As in OLS modeling, Venables and Ripley suggest that the significance
of the impact of the omission of $k$ parameters from a model that
begins with $p$ parameters is given by an approximate $F$ test.
Recall $N$ is the sample size.
\begin{equation}
\frac{D_{restricted}-D_{full}}{\hat{\phi}(p-k)}\sim F_{p-k,N-k}\label{eq:llrPhiEstimated}
\end{equation}
\\
Of course, $(p-k)$ is the number of omitted variables in the restricted
model.

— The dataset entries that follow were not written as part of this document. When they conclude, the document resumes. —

-- ==== Sys2Proof/Laws/OnlyStart.lean ====
section
/-! SUPPORT. What each operation of Start.lean may change: one frame per operation. -/

set_option linter.unusedTactic false
set_option linter.unreachableTactic false
set_option linter.unusedVariables false
set_option linter.tactic.unusedName false

namespace Sys2Proof.Laws

open Sys2Proof.Machine Sys2Proof.Safety

theorem clearBeacons_only {P : List Part} {s₀ : State}  {t : State} (hP : Within [.dpx, .dpx2] P)  (h : OnlyChanges P s₀ t) :
    OnlyChanges P s₀ (State.clearBeacons t) := by
  unfold State.clearBeacons
  repeat' (first
    | with_reducible assumption
    | with_reducible (refine OnlyChanges.foldl ?_ (fun u a h => ?_))
    | (extract_lets +onlyGivenNames x; first | (refine OnlyChanges.cut x ?_ (fun h => ?_); (on_goal 2 => clear_value x); (on_goal 1 => subst x)) | clear_value x)
    | split
    | with_reducible (refine OnlyChanges.snd ?_)
    | with_reducible (refine OnlyChanges.fst ?_)
    | with_reducible (refine OnlyChanges.hres ?_)
    | ((with_reducible (refine OnlyChanges.upd ?_ (fun p hp => ?_))); on_goal 2 => (cases p <;> first | exact rfl | exact absurd (hP _ (by decide)) hp)))

theorem takeEpoch_only {P : List Part} {s₀ : State}  {t : State} (hP : Within [.dpx, .dpx2] P)  (h : OnlyChanges P s₀ t) :
    OnlyChanges P s₀ (State.takeEpoch t) := by
  unfold State.takeEpoch
  repeat' (first
    | with_reducible assumption
    | with_reducible (refine clearBeacons_only (hP.step (by decide)) ?_)
    | with_reducible (refine OnlyChanges.foldl ?_ (fun u a h => ?_))
    | (extract_lets +onlyGivenNames x; first | (refine OnlyChanges.cut x ?_ (fun h => ?_); (on_goal 2 => clear_value x); (on_goal 1 => subst x)) | clear_value x)
    | split
    | with_reducible (refine OnlyChanges.snd ?_)
    | with_reducible (refine OnlyChanges.fst ?_)
    | with_reducible (refine OnlyChanges.hres ?_)
    | ((with_reducible (refine OnlyChanges.upd ?_ (fun p hp => ?_))); on_goal 2 => (cases p <;> first | exact rfl | exact absurd (hP _ (by decide)) hp)))

theorem setSync_only {P : List Part} {s₀ : State} {x0 : SyncState} {x1 : Nat} {x2 : Nat} {t : State} (hP : Within [.dpx, .tly] P)  (h : OnlyChanges P s₀ t) :
    OnlyChanges P s₀ (State.setSync x0 x1 x2 t) := by
  unfold State.setSync
  repeat' (first
    | with_reducible assumption
    | with_reducible (refine log_only (hP.step (by decide)) ?_)
    | with_reducible (refine OnlyChanges.foldl ?_ (fun u a h => ?_))
    | (extract_lets +onlyGivenNames x; first | (refine OnlyChanges.cut x ?_ (fun h => ?_); (on_goal 2 => clear_value x); (on_goal 1 => subst x)) | clear_value x)
    | split
    | with_reducible (refine OnlyChanges.snd ?_)
    | with_reducible (refine OnlyChanges.fst ?_)
    | with_reducible (refine OnlyChanges.hres ?_)
    | ((with_reducible (refine OnlyChanges.upd ?_ (fun p hp => ?_))); on_goal 2 => (cases p <;> first | exact rfl | exact absurd (hP _ (by decide)) hp)))

theorem kept_only {P : List Part} {s₀ : State}  {t : State} (hP : Within [.sys, .hif, .cyc, .lsp, .cle, .chg, .dpx, .dpx2, .mir, .net, .tim, .can, .canq, .fio, .saf, .tly, .mm, .boot, .pwr, .cfg, .prog, .regs, .live, .votes, .press, .posted] P)  (h : OnlyChanges P s₀ t) :
    OnlyChanges P s₀ (State.kept t) := by
  refine ⟨fun p hp => ?_⟩
  have h1 := h.same p hp
  cases p <;> first | exact h1 | exact absurd (hP _ (by decide)) hp

theorem bootOutputs_only {P : List Part} {s₀ : State}  {t : State} (hP : Within [.fio, .saf, .outbox] P)  (h : OnlyChanges P s₀ t) :
    OnlyChanges P s₀ (State.bootOutputs t) := by
  unfold State.bootOutputs
  repeat' (first
    | with_reducible assumption
    | with_reducible (refine soOff_only (hP.step (by decide)) ?_)
    | with_reducible (refine driveWith_only (hP.step (by decide)) ?_)
    | with_reducible (refine driveZero_only (hP.step (by decide)) ?_)
    | with_reducible (refine OnlyChanges.foldl ?_ (fun u a h => ?_))
    | (extract_lets +onlyGivenNames x; first | (refine OnlyChanges.cut x ?_ (fun h => ?_); (on_goal 2 => clear_value x); (on_goal 1 => subst x)) | clear_value x)
    | split
    | with_reducible (refine OnlyChanges.snd ?_)
    | with_reducible (refine OnlyChanges.fst ?_)
    | with_reducible (refine OnlyChanges.hres ?_)
    | ((with_reducible (refine OnlyChanges.upd ?_ (fun p hp => ?_))); on_goal 2 => (cases p <;> first | exact rfl | exact absurd (hP _ (by decide)) hp)))

theorem tripGroup_only {P : List Part} {s₀ : State} {x0 : Nat} {x1 : Nat} {t : State} (hP : Within [.sys, .tly] P)  (h : OnlyChanges P s₀ t) :
    OnlyChanges P s₀ (State.tripGroup x0 x1 t) := by
  unfold State.tripGroup
  repeat' (first
    | with_reducible assumption
    | with_reducible (refine log_only (hP.step (by decide)) ?_)
    | with_reducible (refine OnlyChanges.foldl ?_ (fun u a h => ?_))
    | (extract_lets +onlyGivenNames x; first | (refine OnlyChanges.cut x ?_ (fun h => ?_); (on_goal 2 => clear_value x); (on_goal 1 => subst x)) | clear_value x)
    | split
    | with_reducible (refine OnlyChanges.snd ?_)
    | with_reducible (refine OnlyChanges.fst ?_)
    | with_reducible (refine OnlyChanges.hres ?_)
    | ((with_reducible (refine OnlyChanges.upd ?_ (fun p hp => ?_))); on_goal 2 => (cases p <;> first | exact rfl | exact absurd (hP _ (by decide)) hp)))

theorem keyTrip_only {P : List Part} {s₀ : State} {x0 : Nat} {t : State} (hP : Within [.sys, .tly, .boot] P)  (h : OnlyChanges P s₀ t) :
    OnlyChanges P s₀ (State.keyTrip x0 t) := by
  unfold State.keyTrip
  repeat' (first
    | with_reducible assumption
    | with_reducible (refine tripGroup_only (hP.step (by decide)) ?_)
    | with_reducible (refine OnlyChanges.foldl ?_ (fun u a h => ?_))
    | (extract_lets +onlyGivenNames x; first | (refine OnlyChanges.cut x ?_ (fun h => ?_); (on_goal 2 => clear_value x); (on_goal 1 => subst x)) | clear_value x)
    | split
    | with_reducible (refine OnlyChanges.snd ?_)
    | with_reducible (refine OnlyChanges.fst ?_)
    | with_reducible (refine OnlyChanges.hres ?_)
    | ((with_reducible (refine OnlyChanges.upd ?_ (fun p hp => ?_))); on_goal 2 => (cases p <;> first | exact rfl | exact absurd (hP _ (by decide)) hp)))

theorem mramDouble_only {P : List Part} {s₀ : State} {x0 : MramErr} {t : State} (hP : Within [.sys, .hif, .fio, .tly, .mm, .boot] P)  (h : OnlyChanges P s₀ t) :
    OnlyChanges P s₀ (State.mramDouble x0 t) := by
  unfold State.mramDouble
  repeat' (first
    | with_reducible assumption
    | with_reducible (refine journal_only (hP.step (by decide)) ?_)
    | with_reducible (refine keyTrip_only (hP.step (by decide)) ?_)
    | with_reducible (refine updAio_only (hP.step (by decide)) ?_)
    | with_reducible (refine log_only (hP.step (by decide)) ?_)
    | with_reducible (refine OnlyChanges.foldl ?_ (fun u a h => ?_))
    | (extract_lets +onlyGivenNames x; first | (refine OnlyChanges.cut x ?_ (fun h => ?_); (on_goal 2 => clear_value x); (on_goal 1 => subst x)) | clear_value x)
    | split
    | with_reducible (refine OnlyChanges.snd ?_)
    | with_reducible (refine OnlyChanges.fst ?_)
    | with_reducible (refine OnlyChanges.hres ?_)
    | ((with_reducible (refine OnlyChanges.upd ?_ (fun p hp => ?_))); on_goal 2 => (cases p <;> first | exact rfl | exact absurd (hP _ (by decide)) hp)))

theorem mramRead_only {P : List Part} {s₀ : State} {x0 : Nat} {x1 : List MramErr} {t : State} (hP : Within [.sys, .hif, .fio, .tly, .mm, .boot] P)  (h : OnlyChanges P s₀ t) :
    OnlyChanges P s₀ (State.mramRead x0 x1 t) := by
  unfold State.mramRead
  repeat' (first
    | with_reducible assumption
    | with_reducible (refine mramDouble_only (hP.step (by decide)) ?_)
    | with_reducible (refine OnlyChanges.foldl ?_ (fun u a h => ?_))
    | (extract_lets +onlyGivenNames x; first | (refine OnlyChanges.cut x ?_ (fun h => ?_); (on_goal 2 => clear_value x); (on_goal 1 => subst x)) | clear_value x)
    | split
    | with_reducible (refine OnlyChanges.snd ?_)
    | with_reducible (refine OnlyChanges.fst ?_)
    | with_reducible (refine OnlyChanges.hres ?_)
    | ((with_reducible (refine OnlyChanges.upd ?_ (fun p hp => ?_))); on_goal 2 => (cases p <;> first | exact rfl | exact absurd (hP _ (by decide)) hp)))

theorem powerMark_only {P : List Part} {s₀ : State}  {t : State} (hP : Within [.tly] P)  (h : OnlyChanges P s₀ t) :
    OnlyChanges P s₀ (State.powerMark t) := by
  unfold State.powerMark
  repeat' (first
    | with_reducible assumption
    | with_reducible (refine enqueue_only (hP.step (by decide)) ?_)
    | with_reducible (refine OnlyChanges.foldl ?_ (fun u a h => ?_))
    | (extract_lets +onlyGivenNames x; first | (refine OnlyChanges.cut x ?_ (fun h => ?_); (on_goal 2 => clear_value x); (on_goal 1 => subst x)) | clear_value x)
    | split
    | with_reducible (refine OnlyChanges.snd ?_)
    | with_reducible (refine OnlyChanges.fst ?_)
    | with_reducible (refine OnlyChanges.hres ?_)
    | ((with_reducible (refine OnlyChanges.upd ?_ (fun p hp => ?_))); on_goal 2 => (cases p <;> first | exact rfl | exact absurd (hP _ (by decide)) hp)))

theorem tamperRead_only {P : List Part} {s₀ : State}  {t : State} (hP : Within [.tly, .ret] P)  (h : OnlyChanges P s₀ t) :
    OnlyChanges P s₀ (State.tamperRead t) := by
  unfold State.tamperRead
  repeat' (first
    | with_reducible assumption
    | with_reducible (refine log_only (hP.step (by decide)) ?_)
    | with_reducible (refine OnlyChanges.foldl ?_ (fun u a h => ?_))
    | (extract_lets +onlyGivenNames x; first | (refine OnlyChanges.cut x ?_ (fun h => ?_); (on_goal 2 => clear_value x); (on_goal 1 => subst x)) | clear_value x)
    | split
    | with_reducible (refine OnlyChanges.snd ?_)
    | with_reducible (refine OnlyChanges.fst ?_)
    | with_reducible (refine OnlyChanges.hres ?_)
    | ((with_reducible (refine OnlyChanges.upd ?_ (fun p hp => ?_))); on_goal 2 => (cases p <;> first | exact rfl | exact absurd (hP _ (by decide)) hp)))

theorem newNonce_only {P : List Part} {s₀ : State}  {t : State} (hP : Within [.tly, .freeN] P)  (h : OnlyChanges P s₀ t) :
    OnlyChanges P s₀ (State.newNonce t) := by
  unfold State.newNonce
  repeat' (first
    | with_reducible assumption
    | with_reducible (refine draw_only (hP.step (by decide)) ?_)
    | with_reducible (refine OnlyChanges.foldl ?_ (fun u a h => ?_))
    | (extract_lets +onlyGivenNames x; first | (refine OnlyChanges.cut x ?_ (fun h => ?_); (on_goal 2 => clear_value x); (on_goal 1 => subst x)) | (refine OnlyChanges.cut x.2 ?_ (fun h => ?_); (on_goal 2 => clear_value x); (on_goal 1 => subst x)) | clear_value x)
    | split
    | with_reducible (refine OnlyChanges.snd ?_)
    | with_reducible (refine OnlyChanges.fst ?_)
    | with_reducible (refine OnlyChanges.hres ?_)
    | ((with_reducible (refine OnlyChanges.upd ?_ (fun p hp => ?_))); on_goal 2 => (cases p <;> first | exact rfl | exact absurd (hP _ (by decide)) hp)))

theorem factoryCheck_only {P : List Part} {s₀ : State} {x0 : List (Fin 16)} {t : State} (hP : Within [.fio] P)  (h : OnlyChanges P s₀ t) :
    OnlyChanges P s₀ (State.factoryCheck x0 t) := by
  unfold State.factoryCheck
  repeat' (first
    | with_reducible assumption
    | with_reducible (refine updAio_only (hP.step (by decide)) ?_)
    | with_reducible (refine OnlyChanges.foldl ?_ (fun u a h => ?_))
    | (extract_lets +onlyGivenNames x; first | (refine OnlyChanges.cut x ?_ (fun h => ?_); (on_goal 2 => clear_value x); (on_goal 1 => subst x)) | clear_value x)
    | split
    | with_reducible (refine OnlyChanges.snd ?_)
    | with_reducible (refine OnlyChanges.fst ?_)
    | with_reducible (refine OnlyChanges.hres ?_)
    | ((with_reducible (refine OnlyChanges.upd ?_ (fun p hp => ?_))); on_goal 2 => (cases p <;> first | exact rfl | exact absurd (hP _ (by decide)) hp)))

theorem step2_only {P : List Part} {s₀ : State} {x0 : Bool} {x1 : BootObs} {t : State} (hP : Within [.sys, .hif, .cyc, .lsp, .cle, .chg, .dpx, .dpx2, .mir, .net, .tim, .can, .canq, .fio, .saf, .tly, .mm, .boot, .pwr, .ret, .cfg, .prog, .regs, .live, .votes, .press, .posted, .outbox, .freeN] P)  (h : OnlyChanges P s₀ t) :
    OnlyChanges P s₀ (State.step2 x0 x1 t) := by
  unfold State.step2
  repeat' (first
    | with_reducible assumption
    | with_reducible (refine bootOutputs_only (hP.step (by decide)) ?_)
    | with_reducible (refine kept_only (hP.step (by decide)) ?_)
    | with_reducible (refine powerMark_only (hP.step (by decide)) ?_)
    | with_reducible (refine log_only (hP.step (by decide)) ?_)
    | with_reducible (refine mramRead_only (hP.step (by decide)) ?_)
    | with_reducible (refine factoryCheck_only (hP.step (by decide)) ?_)
    | with_reducible (refine keyTrip_only (hP.step (by decide)) ?_)
    | with_reducible (refine tamperRead_only (hP.step (by decide)) ?_)
    | with_reducible (refine newNonce_only (hP.step (by decide)) ?_)
    | with_reducible (refine OnlyChanges.foldl ?_ (fun u a h => ?_))
    | (extract_lets +onlyGivenNames x; first | (refine OnlyChanges.cut x ?_ (fun h => ?_); (on_goal 2 => clear_value x); (on_goal 1 => subst x)) | clear_value x)
    | split
    | with_reducible (refine OnlyChanges.snd ?_)
    | with_reducible (refine OnlyChanges.fst ?_)
    | with_reducible (refine OnlyChanges.hres ?_)
    | ((with_reducible (refine OnlyChanges.upd ?_ (fun p hp => ?_))); on_goal 2 => (cases p <;> first | exact rfl | exact absurd (hP _ (by decide)) hp)))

V\&R caution about the use of this statistic, but I am a bit
frustrated that they don't explain precisely how one should be cautious.
The anova and drop1 commands in R have an option to use an F test.
\subsection{The Wald Test}
\subsubsection{Estimated Variance of $\hat{b}$}
Supposing that $\phi_{i}=\phi$ for all observations, the weighted
least squares estimate of $b$ has variance-covariance matrix:
\[
V(\hat{b})=\phi^{2}\cdot(X'WX)^{-1}
\]
The matrix of weights is based on the estimates at the maximum likelihood
estimate:
\begin{equation}
W=\left[\begin{array}{ccccc}
\frac{1}{\phi V(\mu_{1})[g'(\mu_{1})]^{2}} & 0 & 0 & 0 & 0\\
0 & \frac{1}{\phi V(\mu_{2})[g'(\mu_{2})]^{2}} & 0 & 0 & 0\\
\vdots & & \ddots & & \vdots\\
0 & 0 & 0 & \frac{1}{\phi V(\mu_{N-1})[g'(\mu_{N-1})]^{2}} & 0\\
0 & 0 & 0 & 0 & \frac{1}{\phi V(\mu_{N})[g'(\mu_{N})]^{2}}
\end{array}\right]
\end{equation}
Recall that $g'(\mu_{i})=d\eta_{i}/d\mu_{i}.$
The different kinds of GLM have different values for $\phi$, $V(\mu_{i})$
and $g'(\mu_{k})$. In a Normal model with an identity link, for example,
the $V(\mu_{i})=1$ and $g'(\mu_{i})=1,$so the variance of the observations
is all that remains, and if we assume that is fixed (as we do in OLS),
then the $W$ matrix plays no role in estimation whatsoever.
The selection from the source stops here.